Basic query analysis

Overview

AllegroGraph 7.0.0 implements a simple static query analyzer that reports which indices a query will use and a dynamic query analyzer which processes the query and determines which indices are actually used. While the dynamic analyzer provides much better information it also takes much longer since the query is processed during the analysis.

The analyzer is turned on by adding an additional parameter to the HTTP query string: analyzeIndicesUsed=true. The type of analysis is determined by the queryAnalysisTechnique parameter, which can have values static, for static analysis, and executed for dynamic analysis. There is also a parameter queryAnalysisTimeout which can be used to specific a max number of seconds for the analysis, which is abandoned if time taken exceeds that mount (default when unspecified is no limit). The timeout only applies to dynamic analysis.

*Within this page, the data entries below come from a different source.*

-- ==== Sys2Proof/Tests/Slice0.lean ====
section
/-! SUPPORT. Tests: a term that each check of well-formedness refuses, single steps against the rules of spec/, and for each statement
with hypotheses a state and operands that meet them. -/

namespace Sys2Proof.Tests

open Sys2Proof.Machine

set_option Elab.async false

/-! ## States that the witnesses start from -/

/-- A table image: `n` zero bytes with the fields `(offset, length, value)` set. -/
def image (n : Nat) (fields : List (Nat × Nat × Nat)) : List Byte :=
  fields.foldl (fun b f => b.take f.1 ++ leBytes f.2.1 f.2.2 ++ b.drop (f.1 + f.2.1)) (List.replicate n 0)

/-- ARGS with the fields `(byte, value)` set. -/
def args (fields : List (Nat × Nat)) : W128 := BitVec.ofNat 128 ((fields.map fun f => f.2 * 256 ^ (f.1 - 48)).sum)

/-- What a result holds, or a default. -/
def okD {ε α : Type} (x : Except ε α) (d : α) : α := match x with | .ok a => a | .error _ => d

theorem ok_of {ε α : Type} {x : Except ε α} {d : α} (h : x.isOk = true) : x = .ok (okD x d) := by
  cases x <;> first | rfl | cases h

/-- A result is the value named. -/
def okIs {ε α : Type} [DecidableEq α] (x : Except ε α) (a : α) : Bool := match x with | .ok b => decide (b = a) | .error _ => false

theorem ok_is {ε α : Type} [DecidableEq α] {x : Except ε α} {a : α} (h : okIs x a = true) : x = .ok a := by
  cases x <;> simp [okIs] at h
  rw [h]

theorem some_of {α : Type} {x : Option α} {d : α} (h : x.isSome = true) : x = some (x.getD d) := by
  cases x <;> first | rfl | cases h

theorem some3_of {α β γ : Type} {x : Option (α × β × γ)} {d : α × β × γ} (h : x.isSome = true) :
    x = some ((x.getD d).1, (x.getD d).2.1, (x.getD d).2.2) := by
  cases x <;> first | rfl | cases h

/-- The device with its keep store ready and its sequencer in RUN; Bed 0 owns regions 0 to 3. -/
def dev : State :=
  let s : State := { State.reset with keep := { ready := true } }
  ((s.fset F.SEC_STATE_SEQ 4 0).fset F.SEC_BED_REGIONS_TABLE_REGIONS 0xF 0 0).wrN .TIER_QUOTA_NEAR 0xFFFF 0

/-- The same device, a long time later. -/
def late : State := { dev with time := { dev.time with hub := 0x0040000000000000 } }

/-- A command of the physical function. -/
def pfCmd (fields : List (Nat × Nat)) : Desc := { src := .mailbox 0 0, args := args fields }

/-- A command of the function of Bed 0. -/
def vfCmd (fields : List (Nat × Nat)) : Desc := { src := .mailbox 1 0, args := args fields }

/-- The state with a descriptor in flight. -/
def inFlight (s : State) (d : Desc) : State := { s with host := { s.host with inflight := [{ desc := d }] } }

/-- A home map that gives every bucket to node `n`. -/
def homesAt (n : Nat) : HomeMap :=
  { version := 1, renew := 10, lease := 1000, guardFt := 100, tombstone := 50, nodes := if n = 0 then [] else List.replicate 4096 n }

/-- Session 5 of Bed 0, in a state, owned by this node. -/
def owned (st : SesState) (own : Own := .confirmed) : Entry :=
  { sid := 5, state := st, own := own, isOwner := true, furrow := some 0, tier := .near, epoch := 1 }

/-- The home record of session 5. -/
def homed (st : SesState) (node : Nat) : Entry :=
  { sid := 5, state := st, isHome := true, ownerNode := node, epoch := 1, recEpoch := 1, recNode := node }

/-- A profile of Bed 0. -/
def plainProfile : Profile := { bed := 0, id := 0, bytes := List.replicate 1024 0, nextB := 0 }

/-- The device with a home map, a profile, a Furrow, quotas and one directory entry. -/
def ses (es : List Entry) (base : State := dev) (home : Nat := 0) : State :=
  { ((base.wrN .SES_QUOTA_DIR 8 0).wrN .SES_QUOTA_LIVE 8 0) with
    ses := { entries := es, map := some (homesAt home) }
    sch := { base.sch with profiles := [plainProfile] }
    smp := { base.smp with furrows := [{ num := 0, bed := 0, log2 := 8, base := 0, vector := 0, count := 1, delay := 0 }] } }

/-- A command about session 5. -/
def sesCmd (fields : List (Nat × Nat)) : Desc := { vfCmd fields with target := 5 }

/-- A PAUSED session in near memory with a backing set in CXL. -/
def backed (base : State := dev) (e : Entry := owned .paused) : State :=
  { ses [e] base with
    kv := { base.kv with seqs := [{ bed := 0, sid := 5, range := 1, region := 0 }] }
    tiers := { base.tiers with sets := [{ ix := 0, state := .backing, owner := 5, length := 1000000 }] } }

/-- An ownership message about session 5 under map version 1. -/
def ownMsg : OwnMsg := { sender := 3, seq := 9, sid := 5, epoch := 1, node := 3, mapVersion := 1 }

/-- The entry that an offer of session 5 makes. -/
def offered : Entry :=
  { sid := 5, state := .paused, own := .awaiting, isOwner := true, bed := 0, tier := .near, ownerNode := 0, epoch := 2
    furrow := some 0 }

/-- Node 0 offered session 5. -/
def armedDev : State :=
  { ses [] with ses := { (ses []).ses with armed := [(0, 5)] } }

/-- Session 5, PAUSED, its time-to-live ended. -/
def pausedOut : Entry := { owned .paused with expiry := 1 }

/-- A session whose time-to-live ended, which parks to its backing set. -/
def lapsing : State := (backed late pausedOut).wrN .SES_TTL_CXL 1000 0

/-- A profile table of R121 that keeps every range: ID 1, one layer, SHARE 50, PERIOD 240. -/
def profileBytes : List Byte :=
  image 256 [(0, 4, 0x4C465250), (4, 1, 1), (6, 2, 1), (12, 2, 1), (14, 1, 4), (15, 1, 1), (16, 2, 64), (18, 2, 64),
    (22, 1, 1), (26, 1, 50), (28, 4, 240), (40, 4, 480), (48, 2, 16), (130, 2, 0xFFFF), (132, 2, 0xFFFF), (134, 2, 1),
    (188, 2, 0xFFFF)]

/-- The profile it spells, at its boundary at sample 240. -/
def profile1 : Profile := { profileFrom 0 profileBytes with nextB := 240 }

/-- A vocabulary of one namespace. -/
def vocab : Table := { bed := 0, kind := 1, id := 0, version := 1, bytes := image 128 [(5, 1, 1), (68, 4, 2)] }

/-- A device with the vocabulary and with bytes at 0x1000 of host memory. -/
def withHost (bs : List Byte) (base : State := dev) : State :=
  { base with
    intake := { base.intake with tables := [vocab] }
    mem := { base.mem with host := Mem.writeBytes [] 0x1000 bs } }

/-- Byte memory that holds fields at an address, and zero elsewhere. -/
def cells (a : Nat) (fields : List (Nat × Nat × Nat)) : List Host.Cell :=
  (List.flatten (fields.map fun f => ((leBytes f.2.1 f.2.2).zipIdx (a + f.1)).map fun x => (x.2, x.1))).filter
    fun c => c.2 != 0

/-- A command of Bed 0 about session 5 whose buffer is `n` bytes at 0x1000 of host memory. -/
def bufCmd (n : Nat) (fields : List (Nat × Nat)) : Desc :=
  { sesCmd fields with addr0 := 0x4000000000001000, len0 := BitVec.ofNat 32 n }

/-- Session 5 in slot 0 under profile 1. -/
def slot0 : Slot := { ix := 0, sid := 5, profile := 1, bed := 0, region := 0, inFlight := true }

/-- An entry of two positions, its first position of layer 0 done. -/
def work5 (k : EntryKind := .decode) : Work :=
  { slot := 0, sid := 5, bed := 0, region := 0, profile := 1, kind := k, step := 0, base := 0
    toks := [{ token := 1 }, { token := 2 }], covered := 1, lastMsg := 0 }

/-- A LIVE session 5 with its slot and an entry in flight; node 3 is the step node of group 0. -/
def busy (w : Work) (base : State := dev) : State :=
  let s := ((ses [{ owned .live with profile := 1 }] base).fset F.LX_GROUP_STEP_VALID 1 0 0).fset F.LX_GROUP_STEP_NODE 3 0 0
  { s with
    sch := { profiles := [profile1], slots := [slot0], work := [w] }
    intake := { s.intake with tables := [vocab] } }

/-- The device with profile 1 at a boundary. -/
def atBoundary : State :=
  { dev with
    sch := { dev.sch with profiles := [profile1] }
    time := { dev.time with regions := List.replicate 16 { synced := true, count := ftOfSample 240 } } }

/-- A packet of one position for that entry. -/
def packet : LxHdr := { sender := 3, sid := 5, first := 1, count := 1, length := 768 }

/-- A part whose return can be sent. -/
def readyPart : Part := { layer := 0, first := 0, count := 1, sender := 3, ready := true }

/-- LENGTH and the header fields of a Graft table of rank 1 for one target of profile 1. -/
def graftLen : Nat := 64 + graftLayerBytes profile1 0 1 2
def graftFields : List (Nat × Nat × Nat) :=
  [(0, 4, 0x54465247), (4, 1, 1), (6, 1, 1), (7, 1, 2), (8, 2, 7), (10, 2, 1), (12, 4, 1), (20, 2, 1), (24, 4, graftLen)]

/-- A Graft with that header. -/
def graft7 : Graft := { bed := 0, id := 7, version := 1, table := image 64 graftFields }

/-- Bed 0 holds profile 1, the Graft and a CXL extent. -/
def grafted (base : State := dev) : State :=
  { (((busy (work5) base).wrN .LX_GRAFT_QUOTA 8 0).wrN .TIER_QUOTA_CXL 1000 0) with
    grafts := [graft7]
    sch := { (busy (work5) base).sch with work := [], slots := [] }
    tiers := { base.tiers with extents := [{ port := 0, ix := 0, off := 0, len := 0x40000000, owner := 0xFF, state := .active }] } }

/-- Bed 0 holds a sequence for a session. -/
def paged (q : Seq) (e : Entry := owned .live) (base : State := dev) : State :=
  { ses [e] base with kv := { base.kv with seqs := [q] } }

/-- The sequence of session 5. -/
def seq5 : Seq := { bed := 0, sid := 5, range := 1, region := 0 }

/-- Session 5 is being copied out and every piece is done. -/
def copied : State :=
  let q : Seq := { seq5 with copy := some { passes := 1 } }
  let m : Move :=
    { ix := 0, what := .session 5, cls := 4, bed := 0, region := 0, fromTier := 0, toTier := 1, dst := some 2, pieces := 1
      doneP := 1 }
  { paged q (owned .paused) with tiers := { dev.tiers with moves := [m] } }

/-- Mapping one granule of Bed 0. -/
def mapped : Nat × State :=
  let s := inFlight dev { vfCmd [(48, 0xFF)] with len0 := 16384 }
  let u := s.start { vfCmd [(48, 0xFF)] with len0 := 16384 }
  okD (State.mapGranules 0 none (u.granuleVas 0 0 16384) 0 u) (0, dev)

/-- The near memory that a smallest prefix table takes, and the state that has taken it. -/
def pfxTaken : List Nat × State :=
  let sized := (dev.fset F.KV_PFX_CTRL_LOG2_BUCKETS (F.KV_PFX_CTRL_LOG2_BUCKETS.get 0x80) 0).dropPfxTable 0
  (sized.takeObject 0 (sized.pfxBuckets 0 * 512) (sized.bedOrder 0)).getD ([], dev)

/-- The device with the bytes of that Graft in host memory, and the load of it. -/
def graftLoadCmd : Desc := bufCmd graftLen []
def graftHost : State :=
  inFlight ({ grafted with grafts := [], mem := { dev.mem with host := cells 0x1000 graftFields } }) graftLoadCmd
def graftStarted : State := graftHost.start graftLoadCmd
def graftTake : Option (List Nat × Option Nat × State) :=
  graftStarted.takeWhole ((dBed graftLoadCmd).getD 0) (graftStarted.buf0 graftLoadCmd).length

For example, when I encode this query into an HTTP request:

select ?s ?p ?o  
where {  
  ?s ex:profession ex:ballPlayer .  
  ?s ?p ?o  
}

it looks like (where line breaks have been added to make the request (somewhat) readable):

/repositories/temp?query=  
select%20%3Fs%20%3Fp%20%3Fo%0Awhere%20%7B%0A%20%20%3Fs  
%20ex%3Aprofression%ex%3AballPlayer%20.%0A%20%20%3Fs%20  
%3Fp%20%3Fo%0A%7D%0A%0A&queryLn=SPARQL&limit=500  
&infer=false

If I want to analyze the query instead of running it, I add &analyzeIndicesUsed=true and &queryAnalysisTechnique=static and get

/repositories/temp?query=  
select%20%3Fs%20%3Fp%20%3Fo%0Awhere%20%7B%0A%20%20%3Fs  
%20ex%3Aprofression%ex%3AballPlayer%20.%0A%20%20%3Fs%20  
%3Fp%20%3Fo%0A%7D%0A%0A&queryLn=SPARQL&limit=500  
&infer=false  
&analyzeIndicesUsed=true  
&queryAnalysisTechnique=static

The results of query analysis are returned in the HTTP response as plain text and also added to the server log. In both cases, the results look like

(desired spogi optimal 1 actual spogi optimal 1)  
(desired posgi optimal 6 actual ospgi suboptimal 4)

or, in the log file,

[2010-09-17T12:48:04 p4426 http] query analysis of "prefix owl: <http://www.w3.org/2002/07/owl#>\nselect *\nwhere { ?s a owl:Restriction .\n ?s ?p ?v . }" gives ((:desired (:spogi :optimal 1) :actual (:spogi :optimal 1)) (:desired (:posgi :optimal 6) :actual (:posgi :optimal 6)))  
[2010-09-17T12:48:21 p4426 http] query analysis of "prefix owl: <http://www.w3.org/2002/07/owl#>\nselect *\nwhere { ?s a owl:Restriction .\n ?s ?p ?v . }" gives ((:desired (:spogi :optimal 1) :actual (:spogi :optimal 1)) (:desired (:posgi :optimal 6) :actual (:ospgi :suboptimal 4))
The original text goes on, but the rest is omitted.